The event had an endearingly local feel. An outsider might never have guessed that both galleries had been open for only a matter of months, or that Ibid. is run by London-based Magnus Edensvard, in town for the week to open Adamo's exhibition before returning to his gallery's U.K. headquarters.
Earlier that evening, New York–based gallerist Michele Maccarone, also in town for only a few days, had stopped by to see Murphy's and Edensvard's new shows. She plans to open a 35,000-square-foot gallery in a green-trimmed industrial building on Mission, near Boyle Heights, in September. The building, more than twice the size of her West Village gallery, will have a sculpture garden out front and ramps leading up to two front doors. "This is like a dinosaur thing," she says of renovating such an ambitious space at a time when many art sales happen via websites, email or art fairs. "The idea seems really obsolete."
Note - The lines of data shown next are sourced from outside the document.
/-- A follower writes an entry and acknowledges its CSN (R154). -/
def State.followerAck (s : State) (t csn : Nat) : State :=
  ((s.put .ackCsn t csn).setV .ackSeen t csn).stitchSend t s.leader 0 3 [csn]

/-- The committed CSN follows the acknowledgements, and never falls (R154). -/
def State.commitUp (s : State) : State :=
  { s with journal := { s.journal with committed := max s.journal.committed (min s.journal.assigned s.quorum) } }

/-- Write a journal entry (R130, R154): it receives the next CSN, the leader holds it and sends it to every follower, and those
that respond acknowledge it. LONE_MIZZEN keeps no journal (R171). -/
def State.journalWrite (s : State) (e : Entry) : State :=
  if s.membership = 0 then s
  else
    let csn := s.journal.assigned + 1
    let e := { e with csn, term := s.getN .term, addr := s.journal.ring, bodyLen := if e.body.isEmpty then e.bodyLen else recordLen e.body }
    let s := { s with journal := { s.journal with assigned := csn, entries := s.journal.entries ++ [e]
                                                  ring := (s.journal.ring + e.size) % journalRing } }.put .ackCsn s.leader csn
    (s.each (s.tilesIn.filter (fun t => t ≠ s.leader)) (fun s t =>
      let s := s.stitchSend s.leader t 0 1 (e.fields.map (·.val))
      if s.responds t csn then s.followerAck t csn else s)).commitUp

/-- Journal an entry stamped now. -/
def State.journalAdd (s : State) (kind : EntryKind) (o : Origin) (refCsn : Nat := 0) (body : List Fld := []) : State :=
  s.journalWrite { csn := 0, term := 0, kind, stamp := s.now, origin := o, refCsn, body }

/-- The CSN of the COMMAND entry of a request; 0 where it has none. -/
def State.csnOf (s : State) (o : Origin) : Nat := s.cmdCsn.get 0 o.id

/-- The CSN a reply carries: that of the request's entry, or for a read the one it read at (R97). -/
def State.replyCsn (s : State) (o : Origin) : Nat := if s.csnOf o = 0 then s.journal.committed else s.csnOf o

/-- The object a request with origin `o` changed has a new LAST_CSN (R131). -/
def State.touch (s : State) (x : ObjId) (csn : Nat) : State := { s with lastCsn := s.lastCsn.put 0 x csn }

/-- The COMMAND entry of a request that commits a change (R130, R154). -/
def State.journalCommand (s : State) (o : Origin) (b : Option Body) : State :=
  let kind : EntryKind := match o.op with
    | .negotiate | .hello | .close | .subscribe => .session
    | _ => .command
  let len := match b with
    | some _ => ((s.outst.find? (fun x => x.origin = o)).map (·.paramLen)).getD 0
    | none => 0
  let s := s.journalWrite { csn := 0, term := 0, kind, stamp := s.now, origin := o, request := b, bodyLen := len }
  { s with cmdCsn := if o.id = 0 then s.cmdCsn else s.cmdCsn.put 0 o.id s.journal.assigned }

/-- A change the controller commits by itself: its entry, and the object's LAST_CSN (R130, R131). -/
def State.commit (s : State) (o : Origin) : State :=
  let s := s.journalCommand o none
  s.touch o.object s.journal.assigned

/-- The tiles that act on a safety action: those whose votes count (R164). -/
def State.actors (s : State) : Nat := (([0, 1, 2].filter s.votes).map (fun t => 2 ^ t)).sum

/-- Journal a safety action (O6): its action code, its object, and the tiles that acted (Table 4.3). -/
def State.journalSafety (s : State) (object : ObjId) (action : Int) : State :=
  s.journalAdd .safety { object } 0 [u16 action, u16 0, u32 object, u8 s.actors]

/-- A MEMBERSHIP entry (Table 4.3): tile set, term, cause. -/
def State.journalMembers (s : State) (cause : Int) : State :=
  s.journalAdd .membership {} 0 [u8 (s.tilesIn.foldl (fun acc t => acc + 2 ^ t) 0 : Nat), rsv 3, u32 (s.get .term), u8 cause]

/-! ### Outcomes (R97, R103, R135) -/

/-- What a request's effect answers: a final outcome with its result fields, the acceptance of a long-running
command, or nothing yet (the outcome comes with a later command). -/
inductive Res where
  | done (st : Status) (results : List Fld)
  | accepted (results : List Fld)
  | later
deriving DecidableEq, Repr

/-- An outcome without results. -/
abbrev Res.st (x : Status) : Res := .done x []

/-- Whether an outcome commits a state-changing request. -/
def Res.commits : Res → Bool
  | .done .ok _ | .accepted _ | .later => true
  | _ => false

/-- The fault `check_parameters` finds (R102), if the outcome is one: a parameter or a property that the opcode's chapter
refuses as such. -/
def Res.fault : Res → Option Status
  | .done .badParam _ => some .badParam
  | .done .propUnknown _ => some .propUnknown
  | .done .propReadOnly _ => some .propReadOnly
  | _ => none

/-- The RECALL record of a request changes (R122). -/
def State.noteRecent (s : State) (o : Origin) (phase status csn : Nat) : State :=
  s.modSession o.session (fun x => { x with
    recent := x.recent.map (fun r => if r.id = o.id then { r with phase, status, csn } else r) })
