/-- A hold ends; the port's own STOP leaves the bus free, or `next` holds. -/
def State.endHold (s : State) (p : Nat) (st : Status) (failed next : Nat) : State :=
  let b := s.bus p
  match b.hold with
  | some r =>
    let s := s.modBus p (fun b => { b with hold := none, index := 0, tries := 0, reads := [], paused := false })
    let s := if next = busIdle then s.portIdle p else (s.setPort p next).actRec p
    s.busDone p r st b.index failed b.reads
  | none => s

/-- The reads of a transaction, cut or filled to their lengths; none: a block count of 0 or above 255, at that segment. -/
def fitReads : List BusSeg → List (List Nat) → Nat → Except Nat (List (List Nat))
  | [], _, _ => .ok []
  | x :: xs, rs, k =>
    if x.read then
      let r := rs.headD []
      let got := if x.block then r else (r ++ List.replicate x.len 0xFF).take x.len
      if x.block ∧ (r.length = 0 ∨ 255 < r.length) then .error k
      else match fitReads xs rs.tail (k + 1) with
        | .ok l => .ok (got :: l)
        | .error e => .error e
    else fitReads xs rs (k + 1)

/-- Every device a transaction addressed acknowledged; mainline firmware's counts. -/
def State.txnAcked (s : State) (p : Nat) (l : List BusSeg) : State :=
  let own := (s.bus p).hold.any (fun r => r.owner = 0)
  s.each (l.map (·.addr)).eraseDups (fun s a => (if own then s.deviceTried p a false else s).deviceAcked p a)

/-- The devices addressed before the segment at which a transaction fails acknowledged. For the device it fails at this counts
towards its arrival alone. -/
def State.txnBefore (s : State) (p : Nat) (l : List BusSeg) (seg : Nat) : State :=
  let at_ := (l[seg]?.map (·.addr)).getD 0
  let l := l.take seg
  (s.txnAcked p (l.filter (fun x => x.addr ≠ at_))).when (l.any (fun x => x.addr = at_)) (fun s => s.deviceAcked p at_)

/-- A transaction ends well (R616). -/
def State.txnOk (s : State) (p : Nat) (reads : List (List Nat)) : State :=
  let b := s.bus p
  match b.hold with
  | none => s
  | some r =>
    let s := s.txnAcked p b.txn
    match fitReads b.txn reads 0 with
    | .error k => s.endHold p .busBlockCount (b.firstSeg + k) busIdle
    | .ok l =>
      let s := s.modBus p (fun b => { b with index := b.index + 1, tries := 0, reads := b.reads ++ l })
      if r.txns.length ≤ b.index + 1 then s.endHold p .ok 0xFF busIdle
      else if b.holdSince + s.holdLimit p ≤ s.now ∧ !b.queue.isEmpty then s.endHold p .busPreempted 0xFF busIdle
      else
        let s := s.actRec p
        if (s.bus p).look then s.modBus p (fun b => { b with paused := true }) else s.startTxn p

/-- A transaction fails (R618): it is retried once the bus is free, or ends its hold. -/
def State.txnFails (s : State) (p : Nat) (st : Status) (seg : Nat) (retried : Bool) (next : Nat) : State :=
  let b := s.bus p
  match b.hold with
  | none => s
  | some r =>
    let s := (s.actRec p)
    if retried ∧ b.tries < r.retries ∧ !b.txn.any (fun x => !x.read && x.noRetry) then
      s.modBus p (fun b => { b with tries := b.tries + 1, paused := true })
    else s.endHold p st (b.firstSeg + seg) next

/-! ### The bus is free, or is not (R612, R620–R623) -/

/-- The bus is free: a recovery has nothing to do, and what waited runs on. -/
def State.busFree (s : State) (p : Nat) : State :=
  let s := (s.modBus p (fun b => { b with look := false })).disarm .sclStuck p
  let s := s.actRec p |>.modBus p (fun b => { b with look := false })
  let s := s.endRec p .ok
  if (s.bus p).hold.isSome then s.startTxn p else s.portIdle p

/-- The port is FAILED: every request on it ends (Table 15.5). -/
def State.failPort (s : State) (p : Nat) : State :=
  let b := s.bus p
  let s := (s.modBus p (fun b => { b with look := false, queue := [], hold := none, index := 0, tries := 0, reads := [], paused := false })).disarm
    .sclStuck p
  let s := ((s.setPort p busFailed).actRec p).modBus p (fun b => { b with look := false })
  let s := s.endRec p .busStuck
  let s : State := match b.hold with | some r => s.busDone p r .busStuck b.index 0xFF b.reads | none => s
  (s.each b.queue (fun s r => s.busDone p r .busStuck 0 0xFF [])).countQueued p

/-- The devices of a port with a mapped reset line. -/
def State.resetLines (s : State) (p : Nat) : List BusDevice :=
  match s.td with
  | some d => d.devices.filter (fun x => x.port = p ∧ x.reset.isSome)
  | none => []

/-- A reset line is pulsed. -/
def State.pulse (s : State) (p : Nat) (d : BusDevice) : State := s.send (.bus p 1 [((d.reset.getD 0 : Nat) : Int), d.pulse])

/-- Recovery of a held SDA (R622): `clocked`, `pulsed`, `near` say whether SDA is high after the clocks of the first pass, after
those that follow the reset pulse, and after those on the near segment. -/
def State.recoverSda (s : State) (p : Nat) (clocked pulsed near : Bool) : State :=
  let s := ((s.count .recoveries p).setPort p busRecovering)
  if clocked then s.busFree p
  else
    let isolate (s : State) : State :=
      let s := s.setSwitch p true 0
      if near then s.busFree p else s.failPort p
    match s.resetLines p with
    | d :: _ =>
      let s := (s.raise .busStuckSda (oBus p) [p, 1, d.addr]).pulse p d
      if pulsed then s.busFree p else isolate s
    | [] => isolate (s.raise .busStuckSda (oBus p) [p, 2, 0xFFFF])

/-- A held SCL (R623): `pulsed`, `near` as above; `low` is how long it has been low, in ms. -/
def State.recoverScl (s : State) (p low : Nat) (pulsed near : Bool) : State :=
  let s := ((s.count .recoveries p).setPort p busRecovering).disarm .sclStuck p
  let l := s.resetLines p
  let s := s.raise .busStuckScl (oBus p) [p, if l.isEmpty then 2 else 1, low]
  let s := s.each l (fun s d => s.pulse p d)
  if !l.isEmpty ∧ pulsed then s.busFree p
  else
    let s := s.setSwitch p true 0
    if near then s.busFree p else s.failPort p

/-! ### A tile's ports (R607, R617) -/

/-- The ports of a tile that comes into service: the bus free check follows, and each device's next acknowledge is its first
after the bring-up (Table 5.1). -/
def State.busUp (s : State) (t : Nat) : State :=
  let ds := match s.td with | some d => d.devices.filter (fun x => busTile x.port = t) | none => []
  let s := s.each ds (fun s x => (s.setV .devSeen (1024 * x.port + x.addr) 0).setV .devFails (1024 * x.port + x.addr) 0)
  s.each ((List.range 32).filter (fun p => busTile p = t)) (fun s p => s.modBus p (fun b => { b with look := true }))

/-- The commands that wait for their outcome on a tile's ports and have no reply yet. -/
def State.busCommands (s : State) (t : Nat) : Nat :=
  (((List.range 32).filter (fun p => busTile p = t)).map (fun p =>
    let b := s.bus p
    ((b.hold.toList ++ b.queue).filter (fun r => r.origin.any (fun o => decide (o ∉ s.running)))).length
      + (b.recCmds.filter (fun c => decide (c.origin ∉ s.running))).length)).sum

/-- The ports of a tile that leaves service: every request ends as Table 4.8 has it, with what took the tile in its detail,
and the switches close with the tile's reset. A device does not depart with its port (Table 5.1). -/
def State.busDown (s : State) (t : Nat) : State :=
  let detail : Nat := detailWord 1 t (s.getN .fenceCause t)
  let word : List Fld := [u32 detail]
  let s := s.each ((List.range 32).filter (fun p => busTile p = t)) (fun s p =>
    let b := s.bus p
    let s : State := { s with buses := s.buses.put {} p {} }
    let s := ((s.setSwitch p false 2).setPort p busOff).countQueued p |>.disarm .sclStuck p
    let s := s.each (b.hold.toList ++ b.queue) (fun s r => match r.work, r.origin with
      | .relay x, _ => { s with relayDone := s.relayDone ++ [{ relay := x, status := .internal, reads := [] }] }
      | _, some o => s.busAnswer o r.csn .internal word detail
      | _, none => s)
    s.each b.recCmds (fun s c => s.busAnswer c.origin c.csn .internal word detail))
  { s with windows := s.windows.put {} t {} }

end Sys2Proof.Machine
end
For an obsolete idea, it's a staggeringly popular one in Los Angeles. More than 50 galleries opened or will open between late 2013 and 2015, twice as many as in the two previous years. They're operating at all levels: some well established in other major cities, others new but showing known artists, and several new and specializing in artists who are barely known.
In the past few years, the conversation about L.A.'s gallery scene has centered on what the next new art neighborhood might be. When Night Gallery, François Ghebaly Gallery and nonprofit the Mistake Room opened downtown south of the 10, it seemed that the Industrial District might be a new gallery center. When the once-gritty corner of Santa Monica and Highland was taken over by white-walled art spaces, focus turned to Hollywood. But this past year, in addition to the 20 or so new galleries downtown and in central Hollywood, noteworthy spaces have opened in West Adams, Venice, Hancock Park, Culver City, Leimert Park, Silver Lake and MacArthur Park. Talk of the next hot new art district is suddenly beside the point. The more relevant question is: Why is this citywide gallery boom happening — and why now?
Whenever L.A.'s art scene expands, cultural figureheads and East Coast publications inevitably wonder if the city has finally become a viable art-world "capital." The implicit message is "more like New York." Los Angeles is the "new New York," Michael Govan said in 2006, when he moved here from Manhattan to become the Los Angeles County Museum of Art's CEO and director. "L.A. is having a New York moment," the Wall Street Journal declared two months ago.
Of course, New York remains the most influential contemporary-art city in the United States, with about four times as many galleries and four times as many serious, high-grossing art fairs as L.A. Unlike in New York, L.A.'s art scene historically has suffered from the city's unwieldy geography, sporadic foot traffic and an unpredictable collector base.
These things haven't changed. But they seem to matter less. Regen Projects, which helped to define central Hollywood as an arts destination by building out a space with a rooftop deck and a 4,000-square-foot main gallery, has started staging shows again in its former West Hollywood location in addition to its new building. Gallerists opening downtown near other new spaces don't cite the neighbors as a motivating factor. Instead, they point to the space itself, the barely-still-affordable warehouse or cavernous storefront.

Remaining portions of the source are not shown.